-- ==== Sys2Proof/Machine/Elements.lean ====
section
/-!
DEFINITION. Elements of vectors and matrices: the format codes (R202), packing (R190), exact sums, and 2^x correctly rounded
(R206, R274).
-/

namespace Sys2Proof.Machine

/-! ### Format codes (R202) -/

/-- The width in bits of a format code; 0 for a reserved one. -/
def elemBits (fmt : Nat) : Nat :=
  match fmt with
  | 0 | 8 | 12 => 32
  | 1 | 2 | 9 | 13 => 16
  | 3 | 4 | 10 | 14 => 8
  | 5 => 4
  | _ => 0

/-- The float format of a code from 0 to 5. -/
def fmtOf (fmt : Nat) : Fmt :=
  match fmt with
  | 0 => .fp32 | 1 => .bf16 | 2 => .fp16 | 3 => .e4m3 | 4 => .e5m2 | _ => .e2m1

/-- A code of a signed or unsigned integer format. -/
def isIntFmt (fmt : Nat) : Bool := decide (8 ≤ fmt) && elemBits fmt != 0

/-- A code of a signed integer format. -/
def isSignedFmt (fmt : Nat) : Bool := fmt == 8 || fmt == 9 || fmt == 10

/-- The integer of a pattern of an integer format. -/
def elemInt (fmt v : Nat) : Int :=
  if isSignedFmt fmt && decide (2 ^ (elemBits fmt - 1) ≤ v) then (v : Int) - 2 ^ elemBits fmt else v

/-- The range of an integer format. -/
def intRange (fmt : Nat) : Int × Int :=
  if isSignedFmt fmt then (-(2 ^ (elemBits fmt - 1)), 2 ^ (elemBits fmt - 1) - 1) else (0, 2 ^ elemBits fmt - 1)

/-- An exact integer as an element: clamped to the format's range, or its low bits (R207). -/
def intElem (fmt : Nat) (sat : Bool) (i : Int) : Nat :=
  let r := intRange fmt
  let j := if sat then max r.1 (min r.2 i) else i
  (j % 2 ^ elemBits fmt).toNat

/-- The value of an element as a number: a float format's, or the integer (R206, R210). -/
def elemValue (fmt v : Nat) : FVal := if isIntFmt fmt then .fin (.ofInt (elemInt fmt v) 0) else (fmtOf fmt).value v

/-! ### Packing (R190) -/

/-- Bytes that n elements of w bits take, packed: 4-bit by two in a byte, 6-bit by four in three bytes. -/
def packedBytes (w n : Nat) : Nat := if w = 6 then 3 * ((n + 3) / 4) else (n * w + 7) / 8

/-- Element i of w bits in a little-endian value of packed bytes. -/
def packedElem (w v i : Nat) : Nat := v / 2 ^ (w * i) % 2 ^ w

/-- The first n elements of w bits in a little-endian value of packed bytes. -/
def packedElems (w v n : Nat) : List Nat := (List.range n).map fun i => packedElem w v i

/-- The little-endian bytes of an element of n bytes. -/
def elemBytes (n v : Nat) : List Byte := (List.range n).map fun i => BitVec.ofNat 8 (v / 256 ^ i)

/-- The little-endian value of a list of bytes. -/
def bytesValue : List Byte → Nat
  | [] => 0
  | b :: bs => b.toNat + 256 * bytesValue bs

/-! ### Sums (R208, R218, R274) -/

/-- An exact sum of values: none where a term is a NaN, or where infinities of both signs are terms. -/
def exactSum (vs : List FVal) : Option FVal :=
  if vs.any FVal.isNaN then none
  else
    let pos := vs.any fun v => v == .inf false
    let neg := vs.any fun v => v == .inf true
    if pos && neg then none
    else if pos then some (.inf false)
    else if neg then some (.inf true)
    else
      some (.fin (vs.foldl
        (fun acc v =>
          match v with
          | .fin d => if d.num = 0 then acc else if acc.num = 0 then d else acc.add d
          | _ => acc) (Dyadic.zero false)))

/-- A rounding with a finite overflow turned to ±MAX where a form saturates (R206). -/
def saturate (F : Fmt) (sat : Bool) (r : Rounded) : Rounded :=
  if sat && r.flags.ovf then { r with bits := F.withSign (decide (2 ^ F.body ≤ r.bits)) F.maxBits } else r

/-- An exact sum rounded once: canonical NaN where there is none; a zero sum is +0, or -0 in RDN (R208). For Rot of R271 and Sum of
R274 the rules state no sign of a zero result, and +0 is the model's choice (log 84). -/
def roundSum (F : Fmt) (m : RMode) (vs : List FVal) : Rounded :=
  match exactSum vs with
  | none => ⟨F.canonNaN, {}⟩
  | some v => if v.isZero then ⟨F.withSign (m == .rdn) 0, {}⟩ else roundVal F m false v

/-! ### Powers of two (R206, R274) -/

/-- The fraction bits of the fixed-point numbers in which 2^f is computed. -/
def exp2Bits : Nat := 256

/-- A lower bound of 2^(f / 2^k) in units of 2^-256, for f below 2^k: the product of 2^(1/2^i) over the bits of f, `root`
being 2^(1/2^(k0-k)) and `acc` the product so far. -/
def exp2Chain : Nat → Nat → Nat → Nat → Nat
  | 0, _, _, acc => acc
  | k + 1, f, root, acc =>
    let r := isqrt (root * 2 ^ exp2Bits)
    exp2Chain k f r (if f / 2 ^ k % 2 = 1 then acc * r / 2 ^ exp2Bits else acc)

/-- 2^a rounded (R206): an integer power is exact; another power is irrational, and the bound stands so close below it that
no number of the format and no half-way point lies between. -/
def exp2 (F : Fmt) (m : RMode) (a : FVal) : Rounded :=
  match a with
  | .nan _ => ⟨F.canonNaN, {}⟩
  | .inf neg => if neg then ⟨F.withSign false 0, {}⟩ else roundInf F false false
  | .fin d =>
    if d.num = 0 then roundMag F m false false 1 0 false
    else if 11 ≤ expOf d.num d.exp then
      -- Beyond the exponent of every format.
      (if d.neg then roundMag F m false false 1 (-4096) true else roundMag F m false false 1 4096 false)
    else
      let k := (-d.exp).toNat
      let i := d.inUnits (min d.exp 0)
      let n := i.fdiv (2 ^ k)
      let f := (i - n * 2 ^ k).toNat
      if f = 0 then roundMag F m false false 1 n false
      else roundMag F m false false (exp2Chain k f (2 * 2 ^ exp2Bits) (2 ^ exp2Bits)) (n - exp2Bits) true

end Sys2Proof.Machine
end

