-- ==== Sys2Proof/Machine/Vector.lean ====
section
/-!
DEFINITION. The vector instructions (R201 to R211): their issue, their performance by the quad's vector unit, and what each
form computes.
-/

namespace Sys2Proof.Machine

/-! ### Forms (R206 to R210) -/

/-- What a form allows (R201, R206 to R210): its sources, formats, and whether it uses RMODE, SAT and IBASE. -/
structure VecForm where
  two   : Bool
  fmts  : List Nat
  rmode : Bool
  sat   : Bool
  ibase : Bool
deriving DecidableEq, Repr

/-- The float codes of vectors (R206). -/
def floatFmts : List Nat := [0, 1, 2]

/-- The integer codes (R207). -/
def intFmts : List Nat := [8, 9, 10, 12, 13, 14]

/-- The form of a major and minor8. -/
def vecForm (major minor : Nat) : VecForm :=
  match major with
  | 0x20 =>
    if minor ≤ 3 then ⟨true, floatFmts, true, true, false⟩
    else if minor ≤ 5 then ⟨true, floatFmts, false, false, false⟩
    else if minor ≤ 7 then ⟨false, floatFmts, false, false, false⟩
    else ⟨false, floatFmts, true, true, false⟩
  | 0x21 =>
    if minor ≤ 2 then ⟨true, intFmts, false, true, false⟩
    else if minor ≤ 7 then ⟨true, intFmts, false, false, false⟩
    else if minor ≤ 0x12 then ⟨true, intFmts ++ floatFmts, false, false, false⟩
    else if minor = 0x13 then ⟨true, [0, 1, 2, 3, 4, 8, 9, 10, 12, 13, 14], false, false, false⟩
    else if minor = 0x20 then ⟨false, intFmts ++ floatFmts, true, true, false⟩
    else if minor ≤ 0x22 then ⟨false, intFmts ++ floatFmts, false, false, false⟩
    else ⟨false, intFmts ++ floatFmts, false, false, true⟩
  | _ =>
    match minor with
    | 0 | 1 => ⟨false, [0], true, true, false⟩
    | 2 => ⟨false, floatFmts, true, false, false⟩
    | 3 => ⟨false, floatFmts, true, true, false⟩
    | 4 | 5 => ⟨false, floatFmts, false, false, false⟩
    | 6 => ⟨false, [1, 2, 3, 4, 9, 10, 13, 14], false, false, false⟩
    | _ => ⟨false, [0], false, false, false⟩

namespace VecOp

/-- A field of the descriptor (R201). -/
def field (o : VecOp) (lo n : Nat) : Nat := o.desc.toNat / 2 ^ lo % 2 ^ n
/-- N. -/
def n (o : VecOp) : Nat := o.field 0 13
/-- FMT. -/
def fmt (o : VecOp) : Nat := o.field 16 4
/-- SAT. -/
def sat (o : VecOp) : Bool := o.field 23 1 == 1
/-- INC. -/
def inc (o : VecOp) : Bool := o.field 28 1 == 1
/-- The rounding mode in force. -/
def rmode (o : VecOp) : RMode := RMode.ofRM o.mode

/-- The width of a source element: 4 and 6 bits in the packed forms. -/
def srcBits (o : VecOp) : Nat :=
  if o.major = 0x22 ∧ o.minor = 8 then 4 else if o.major = 0x22 ∧ 9 ≤ o.minor then 6 else elemBits o.fmt

/-- The format code of D. -/
def dstFmt (o : VecOp) : Nat :=
  if o.major = 0x22 then
    match o.minor with
    | 0 => 1 | 1 => 2 | 2 | 4 | 8 | 9 => 3 | 3 | 5 | 10 => 4 | _ => 0
  else o.fmt

/-- The bytes of an element of D: a pair of VNZS takes 8. -/
def dstElem (o : VecOp) : Nat := if o.major = 0x21 ∧ o.minor = 0x30 then 8 else elemBits o.dstFmt / 8

/-- A reduction (R208). -/
def reduces (o : VecOp) : Bool := o.major == 0x21 && (o.minor == 0x20 || o.minor == 0x21 || o.minor == 0x22)

/-- The bytes of D's range. -/
def dstBytes (o : VecOp) : Nat := if o.reduces then o.dstElem else o.n * o.dstElem

/-- The bytes of a memory or stream source. -/
def srcBytes (o : VecOp) : Nat := packedBytes o.srcBits o.n

/-- A stochastic conversion (R210). -/
def stochastic (o : VecOp) : Bool := o.major == 0x22 && (o.minor == 4 || o.minor == 5)

end VecOp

........

▶ **Work instructions**: In the listing above, each line with the word "floatFmts" is to be copied out.

▶ **Result**:
def floatFmts : List Nat := [0, 1, 2]
    if minor ≤ 3 then ⟨true, floatFmts, true, true, false⟩
    else if minor ≤ 5 then ⟨true, floatFmts, false, false, false⟩
    else if minor ≤ 7 then ⟨false, floatFmts, false, false, false⟩
    else ⟨false, floatFmts, true, true, false⟩
    else if minor ≤ 0x12 then ⟨true, intFmts ++ floatFmts, false, false, false⟩
    else if minor = 0x20 then ⟨false, intFmts ++ floatFmts, true, true, false⟩
    else if minor ≤ 0x22 then ⟨false, intFmts ++ floatFmts, false, false, false⟩
    else ⟨false, intFmts ++ floatFmts, false, false, true⟩
    | 2 => ⟨false, floatFmts, true, false, false⟩
    | 3 => ⟨false, floatFmts, true, true, false⟩
    | 4 | 5 => ⟨false, floatFmts, false, false, false⟩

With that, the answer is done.